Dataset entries
+--
@[simp] theorem State.noteFetch_cfg (s : State) (a : Addr) : (s.noteFetch a).cfg = s.cfg := rfl
@[simp] theorem State.noteFetch_regs (s : State) (a : Addr) : (s.noteFetch a).regs = s.regs := rfl
@[simp] theorem State.noteFetch_mode (s : State) (a : Addr) : (s.noteFetch a).mode = s.mode := rfl
@[simp] theorem State.noteFetch_priv (s : State) (a : Addr) : (s.noteFetch a).priv = s.priv := rfl
@[simp] theorem State.noteFetch_cc (s : State) (a : Addr) : (s.noteFetch a).cc = s.cc := rfl
@[simp] theorem State.noteFetch_ext (s : State) (a : Addr) : (s.noteFetch a).ext = s.ext := rfl
@[simp] theorem State.noteFetch_hist (s : State) (a : Addr) : (s.noteFetch a).hist = s.hist := rfl
@[simp] theorem State.noteFetch_aexp (s : State) (a : Addr) : (s.noteFetch a).aexp = s.aexp := rfl
@[simp] theorem State.noteFetch_pc (s : State) (a : Addr) : (s.noteFetch a).pc = s.pc := rfl
@[simp] theorem State.noteFetch_psd2 (s : State) (a : Addr) : (s.noteFetch a).psd2 = s.psd2 := rfl
@[simp] theorem State.noteFetch_blocked (s : State) (a : Addr) : (s.noteFetch a).blocked = s.blocked := rfl
@[simp] theorem State.noteFetch_blockCount (s : State) (a : Addr) : (s.noteFetch a).blockCount = s.blockCount := rfl
@[simp] theorem State.noteFetch_mapped (s : State) (a : Addr) : (s.noteFetch a).mapped = s.mapped := rfl
@[simp] theorem State.noteFetch_map (s : State) (a : Addr) : (s.noteFetch a).map = s.map := rfl
@[simp] theorem State.noteFetch_prot (s : State) (a : Addr) : (s.noteFetch a).prot = s.prot := rfl
@[simp] theorem State.noteFetch_spad (s : State) (a : Addr) : (s.noteFetch a).spad = s.spad := rfl
@[simp] theorem State.noteFetch_trapsEnabled (s : State) (a : Addr) : (s.noteFetch a).trapsEnabled = s.trapsEnabled := rfl
@[simp] theorem State.noteFetch_bmtoEnabled (s : State) (a : Addr) : (s.noteFetch a).bmtoEnabled = s.bmtoEnabled := rfl
@[simp] theorem State.noteFetch_csw (s : State) (a : Addr) : (s.noteFetch a).csw = s.csw := rfl
@[simp] theorem State.noteFetch_wcs (s : State) (a : Addr) : (s.noteFetch a).wcs = s.wcs := rfl
@[simp] theorem State.noteFetch_enabled (s : State) (a : Addr) : (s.noteFetch a).enabled = s.enabled := rfl
@[simp] theorem State.noteFetch_requesting (s : State) (a : Addr) : (s.noteFetch a).requesting = s.requesting := rfl
@[simp] theorem State.noteFetch_active (s : State) (a : Addr) : (s.noteFetch a).active = s.active := rfl
@[simp] theorem State.noteFetch_runState (s : State) (a : Addr) : (s.noteFetch a).runState = s.runState := rfl
@[simp] theorem State.noteFetch_execDepth (s : State) (a : Addr) : (s.noteFetch a).execDepth = s.execDepth := rfl
@[simp] theorem State.noteFetch_nonint (s : State) (a : Addr) : (s.noteFetch a).nonint = s.nonint := rfl
@[simp] theorem State.noteFetch_memLock (s : State) (a : Addr) : (s.noteFetch a).memLock = s.memLock := rfl
@[simp] theorem State.noteFetch_intervalTimer (s : State) (a : Addr) : (s.noteFetch a).intervalTimer = s.intervalTimer := rfl
@[simp] theorem State.noteFetch_wcsInterlock (s : State) (a : Addr) : (s.noteFetch a).wcsInterlock = s.wcsInterlock := rfl
@[simp] theorem State.noteFetch_ipuStartPending (s : State) (a : Addr) : (s.noteFetch a).ipuStartPending = s.ipuStartPending := rfl
@[simp] theorem State.noteFetch_ipuDonePending (s : State) (a : Addr) : (s.noteFetch a).ipuDonePending = s.ipuDonePending := rfl
@[simp] theorem State.noteFetch_mem (s : State) (a : Addr) : (s.noteFetch a).mem = s.mem := rfl
@[simp] theorem State.noteFetch_panel (s : State) (a : Addr) : (s.noteFetch a).panel = s.panel := rfl
@[simp] theorem State.noteFetch_instrPc (s : State) (a : Addr) : (s.noteFetch a).instrPc = s.instrPc := rfl
@[simp] theorem State.noteFetch_abandoned (s : State) (a : Addr) : (s.noteFetch a).abandoned = s.abandoned := rfl
@[simp] theorem State.noteFetch_pendingArith (s : State) (a : Addr) : (s.noteFetch a).pendingArith = s.pendingArith := rfl
@[simp] theorem State.noteFetch_pendingTimeout (s : State) (a : Addr) : (s.noteFetch a).pendingTimeout = s.pendingTimeout := rfl
@[simp] theorem State.noteFetch_pendingPower (s : State) (a : Addr) : (s.noteFetch a).pendingPower = s.pendingPower := rfl
@[simp] theorem State.noteFetch_noHalt (s : State) (a : Addr) : (s.noteFetch a).noHalt = s.noHalt := rfl
@[simp] theorem State.noteFetch_haltRequest (s : State) (a : Addr) : (s.noteFetch a).haltRequest = s.haltRequest := rfl
@[simp] theorem State.noteFetch_stepping (s : State) (a : Addr) : (s.noteFetch a).stepping = s.stepping := rfl
@[simp] theorem State.noteFetch_parityBad (s : State) (a : Addr) : (s.noteFetch a).parityBad = s.parityBad := rfl
@[simp] theorem State.noteFetch_inputs (s : State) (a : Addr) : (s.noteFetch a).inputs = s.inputs := rfl
@[simp] theorem State.noteFetch_bus (s : State) (a : Addr) : (s.noteFetch a).bus = s.bus := rfl
@[simp] theorem State.noteFetch_channelOut (s : State) (a : Addr) : (s.noteFetch a).channelOut = s.channelOut := rfl
@[simp] theorem State.noteFetch_freeIx (s : State) (a : Addr) : (s.noteFetch a).freeIx = s.freeIx := rfl

@[simp] theorem State.orStatus_cfg (s : State) (b : Word) : (s.orStatus b).cfg = s.cfg := rfl
@[simp] theorem State.orStatus_regs (s : State) (b : Word) : (s.orStatus b).regs = s.regs := rfl
@[simp] theorem State.orStatus_mode (s : State) (b : Word) : (s.orStatus b).mode = s.mode := rfl
@[simp] theorem State.orStatus_priv (s : State) (b : Word) : (s.orStatus b).priv = s.priv := rfl
@[simp] theorem State.orStatus_cc (s : State) (b : Word) : (s.orStatus b).cc = s.cc := rfl
@[simp] theorem State.orStatus_ext (s : State) (b : Word) : (s.orStatus b).ext = s.ext := rfl
@[simp] theorem State.orStatus_hist (s : State) (b : Word) : (s.orStatus b).hist = s.hist := rfl
@[simp] theorem State.orStatus_aexp (s : State) (b : Word) : (s.orStatus b).aexp = s.aexp := rfl
@[simp] theorem State.orStatus_pc (s : State) (b : Word) : (s.orStatus b).pc = s.pc := rfl
@[simp] theorem State.orStatus_psd2 (s : State) (b : Word) : (s.orStatus b).psd2 = s.psd2 := rfl
@[simp] theorem State.orStatus_blocked (s : State) (b : Word) : (s.orStatus b).blocked = s.blocked := rfl
@[simp] theorem State.orStatus_blockCount (s : State) (b : Word) : (s.orStatus b).blockCount = s.blockCount := rfl
@[simp] theorem State.orStatus_mapped (s : State) (b : Word) : (s.orStatus b).mapped = s.mapped := rfl
@[simp] theorem State.orStatus_map (s : State) (b : Word) : (s.orStatus b).map = s.map := rfl
@[simp] theorem State.orStatus_prot (s : State) (b : Word) : (s.orStatus b).prot = s.prot := rfl
@[simp] theorem State.orStatus_trapsEnabled (s : State) (b : Word) : (s.orStatus b).trapsEnabled = s.trapsEnabled := rfl
@[simp] theorem State.orStatus_bmtoEnabled (s : State) (b : Word) : (s.orStatus b).bmtoEnabled = s.bmtoEnabled := rfl
@[simp] theorem State.orStatus_csw (s : State) (b : Word) : (s.orStatus b).csw = s.csw := rfl
@[simp] theorem State.orStatus_wcs (s : State) (b : Word) : (s.orStatus b).wcs = s.wcs := rfl
@[simp] theorem State.orStatus_enabled (s : State) (b : Word) : (s.orStatus b).enabled = s.enabled := rfl
@[simp] theorem State.orStatus_requesting (s : State) (b : Word) : (s.orStatus b).requesting = s.requesting := rfl
@[simp] theorem State.orStatus_active (s : State) (b : Word) : (s.orStatus b).active = s.active := rfl
@[simp] theorem State.orStatus_runState (s : State) (b : Word) : (s.orStatus b).runState = s.runState := rfl
@[simp] theorem State.orStatus_execDepth (s : State) (b : Word) : (s.orStatus b).execDepth = s.execDepth := rfl
@[simp] theorem State.orStatus_nonint (s : State) (b : Word) : (s.orStatus b).nonint = s.nonint := rfl
@[simp] theorem State.orStatus_memLock (s : State) (b : Word) : (s.orStatus b).memLock = s.memLock := rfl
@[simp] theorem State.orStatus_intervalTimer (s : State) (b : Word) : (s.orStatus b).intervalTimer = s.intervalTimer := rfl
@[simp] theorem State.orStatus_wcsInterlock (s : State) (b : Word) : (s.orStatus b).wcsInterlock = s.wcsInterlock := rfl
@[simp] theorem State.orStatus_ipuStartPending (s : State) (b : Word) : (s.orStatus b).ipuStartPending = s.ipuStartPending := rfl
@[simp] theorem State.orStatus_ipuDonePending (s : State) (b : Word) : (s.orStatus b).ipuDonePending = s.ipuDonePending := rfl
@[simp] theorem State.orStatus_mem (s : State) (b : Word) : (s.orStatus b).mem = s.mem := rfl
@[simp] theorem State.orStatus_panel (s : State) (b : Word) : (s.orStatus b).panel = s.panel := rfl
@[simp] theorem State.orStatus_instrPc (s : State) (b : Word) : (s.orStatus b).instrPc = s.instrPc := rfl
@[simp] theorem State.orStatus_abandoned (s : State) (b : Word) : (s.orStatus b).abandoned = s.abandoned := rfl
@[simp] theorem State.orStatus_pendingArith (s : State) (b : Word) : (s.orStatus b).pendingArith = s.pendingArith := rfl
@[simp] theorem State.orStatus_pendingTimeout (s : State) (b : Word) : (s.orStatus b).pendingTimeout = s.pendingTimeout := rfl
@[simp] theorem State.orStatus_pendingPower (s : State) (b : Word) : (s.orStatus b).pendingPower = s.pendingPower := rfl
@[simp] theorem State.orStatus_noHalt (s : State) (b : Word) : (s.orStatus b).noHalt = s.noHalt := rfl
@[simp] theorem State.orStatus_haltRequest (s : State) (b : Word) : (s.orStatus b).haltRequest = s.haltRequest := rfl
@[simp] theorem State.orStatus_stepping (s : State) (b : Word) : (s.orStatus b).stepping = s.stepping := rfl
@[simp] theorem State.orStatus_stopHit (s : State) (b : Word) : (s.orStatus b).stopHit = s.stopHit := rfl
@[simp] theorem State.orStatus_parityBad (s : State) (b : Word) : (s.orStatus b).parityBad = s.parityBad := rfl
@[simp] theorem State.orStatus_inputs (s : State) (b : Word) : (s.orStatus b).inputs = s.inputs := rfl
@[simp] theorem State.orStatus_bus (s : State) (b : Word) : (s.orStatus b).bus = s.bus := rfl
@[simp] theorem State.orStatus_channelOut (s : State) (b : Word) : (s.orStatus b).channelOut = s.channelOut := rfl
@[simp] theorem State.orStatus_freeIx (s : State) (b : Word) : (s.orStatus b).freeIx = s.freeIx := rfl

@[simp] theorem State.clearStatus_cfg (s : State) : (s.clearStatus).cfg = s.cfg := rfl
@[simp] theorem State.clearStatus_regs (s : State) : (s.clearStatus).regs = s.regs := rfl
@[simp] theorem State.clearStatus_mode (s : State) : (s.clearStatus).mode = s.mode := rfl
@[simp] theorem State.clearStatus_priv (s : State) : (s.clearStatus).priv = s.priv := rfl
@[simp] theorem State.clearStatus_cc (s : State) : (s.clearStatus).cc = s.cc := rfl
@[simp] theorem State.clearStatus_ext (s : State) : (s.clearStatus).ext = s.ext := rfl
@[simp] theorem State.clearStatus_hist (s : State) : (s.clearStatus).hist = s.hist := rfl
@[simp] theorem State.clearStatus_aexp (s : State) : (s.clearStatus).aexp = s.aexp := rfl
@[simp] theorem State.clearStatus_pc (s : State) : (s.clearStatus).pc = s.pc := rfl
@[simp] theorem State.clearStatus_psd2 (s : State) : (s.clearStatus).psd2 = s.psd2 := rfl
@[simp] theorem State.clearStatus_blocked (s : State) : (s.clearStatus).blocked = s.blocked := rfl
@[simp] theorem State.clearStatus_blockCount (s : State) : (s.clearStatus).blockCount = s.blockCount := rfl
@[simp] theorem State.clearStatus_mapped (s : State) : (s.clearStatus).mapped = s.mapped := rfl
@[simp] theorem State.clearStatus_map (s : State) : (s.clearStatus).map = s.map := rfl
@[simp] theorem State.clearStatus_prot (s : State) : (s.clearStatus).prot = s.prot := rfl
@[simp] theorem State.clearStatus_trapsEnabled (s : State) : (s.clearStatus).trapsEnabled = s.trapsEnabled := rfl
@[simp] theorem State.clearStatus_bmtoEnabled (s : State) : (s.clearStatus).bmtoEnabled = s.bmtoEnabled := rfl
@[simp] theorem State.clearStatus_csw (s : State) : (s.clearStatus).csw = s.csw := rfl
@[simp] theorem State.clearStatus_wcs (s : State) : (s.clearStatus).wcs = s.wcs := rfl
@[simp] theorem State.clearStatus_enabled (s : State) : (s.clearStatus).enabled = s.enabled := rfl
@[simp] theorem State.clearStatus_requesting (s : State) : (s.clearStatus).requesting = s.requesting := rfl
@[simp] theorem State.clearStatus_active (s : State) : (s.clearStatus).active = s.active := rfl
@[simp] theorem State.clearStatus_runState (s : State) : (s.clearStatus).runState = s.runState := rfl
@[simp] theorem State.clearStatus_execDepth (s : State) : (s.clearStatus).execDepth = s.execDepth := rfl
@[simp] theorem State.clearStatus_nonint (s : State) : (s.clearStatus).nonint = s.nonint := rfl
@[simp] theorem State.clearStatus_memLock (s : State) : (s.clearStatus).memLock = s.memLock := rfl
@[simp] theorem State.clearStatus_intervalTimer (s : State) : (s.clearStatus).intervalTimer = s.intervalTimer := rfl
@[simp] theorem State.clearStatus_wcsInterlock (s : State) : (s.clearStatus).wcsInterlock = s.wcsInterlock := rfl
@[simp] theorem State.clearStatus_ipuStartPending (s : State) : (s.clearStatus).ipuStartPending = s.ipuStartPending := rfl
@[simp] theorem State.clearStatus_ipuDonePending (s : State) : (s.clearStatus).ipuDonePending = s.ipuDonePending := rfl
@[simp] theorem State.clearStatus_mem (s : State) : (s.clearStatus).mem = s.mem := rfl
@[simp] theorem State.clearStatus_panel (s : State) : (s.clearStatus).panel = s.panel := rfl
@[simp] theorem State.clearStatus_instrPc (s : State) : (s.clearStatus).instrPc = s.instrPc := rfl
@[simp] theorem State.clearStatus_abandoned (s : State) : (s.clearStatus).abandoned = s.abandoned := rfl
@[simp] theorem State.clearStatus_pendingArith (s : State) : (s.clearStatus).pendingArith = s.pendingArith := rfl
@[simp] theorem State.clearStatus_pendingTimeout (s : State) : (s.clearStatus).pendingTimeout = s.pendingTimeout := rfl
@[simp] theorem State.clearStatus_pendingPower (s : State) : (s.clearStatus).pendingPower = s.pendingPower := rfl
@[simp] theorem State.clearStatus_noHalt (s : State) : (s.clearStatus).noHalt = s.noHalt := rfl
@[simp] theorem State.clearStatus_haltRequest (s : State) : (s.clearStatus).haltRequest = s.haltRequest := rfl
@[simp] theorem State.clearStatus_stepping (s : State) : (s.clearStatus).stepping = s.stepping := rfl
@[simp] theorem State.clearStatus_stopHit (s : State) : (s.clearStatus).stopHit = s.stopHit := rfl
@[simp] theorem State.clearStatus_parityBad (s : State) : (s.clearStatus).parityBad = s.parityBad := rfl
@[simp] theorem State.clearStatus_inputs (s : State) : (s.clearStatus).inputs = s.inputs := rfl
@[simp] theorem State.clearStatus_bus (s : State) : (s.clearStatus).bus = s.bus := rfl
@[simp] theorem State.clearStatus_channelOut (s : State) : (s.clearStatus).channelOut = s.channelOut := rfl
@[simp] theorem State.clearStatus_freeIx (s : State) : (s.clearStatus).freeIx = s.freeIx := rfl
+--
TRY IT
Please transcribe the data exactly from its first line. End with the line that contains "a).psd2 = s.psd2 := rfl".

ANSWER FOR THE TASK
@[simp] theorem State.noteFetch_cfg (s : State) (a : Addr) : (s.noteFetch a).cfg = s.cfg := rfl
@[simp] theorem State.noteFetch_regs (s : State) (a : Addr) : (s.noteFetch a).regs = s.regs := rfl
@[simp] theorem State.noteFetch_mode (s : State) (a : Addr) : (s.noteFetch a).mode = s.mode := rfl
@[simp] theorem State.noteFetch_priv (s : State) (a : Addr) : (s.noteFetch a).priv = s.priv := rfl
@[simp] theorem State.noteFetch_cc (s : State) (a : Addr) : (s.noteFetch a).cc = s.cc := rfl
@[simp] theorem State.noteFetch_ext (s : State) (a : Addr) : (s.noteFetch a).ext = s.ext := rfl
@[simp] theorem State.noteFetch_hist (s : State) (a : Addr) : (s.noteFetch a).hist = s.hist := rfl
@[simp] theorem State.noteFetch_aexp (s : State) (a : Addr) : (s.noteFetch a).aexp = s.aexp := rfl
@[simp] theorem State.noteFetch_pc (s : State) (a : Addr) : (s.noteFetch a).pc = s.pc := rfl
@[simp] theorem State.noteFetch_psd2 (s : State) (a : Addr) : (s.noteFetch a).psd2 = s.psd2 := rfl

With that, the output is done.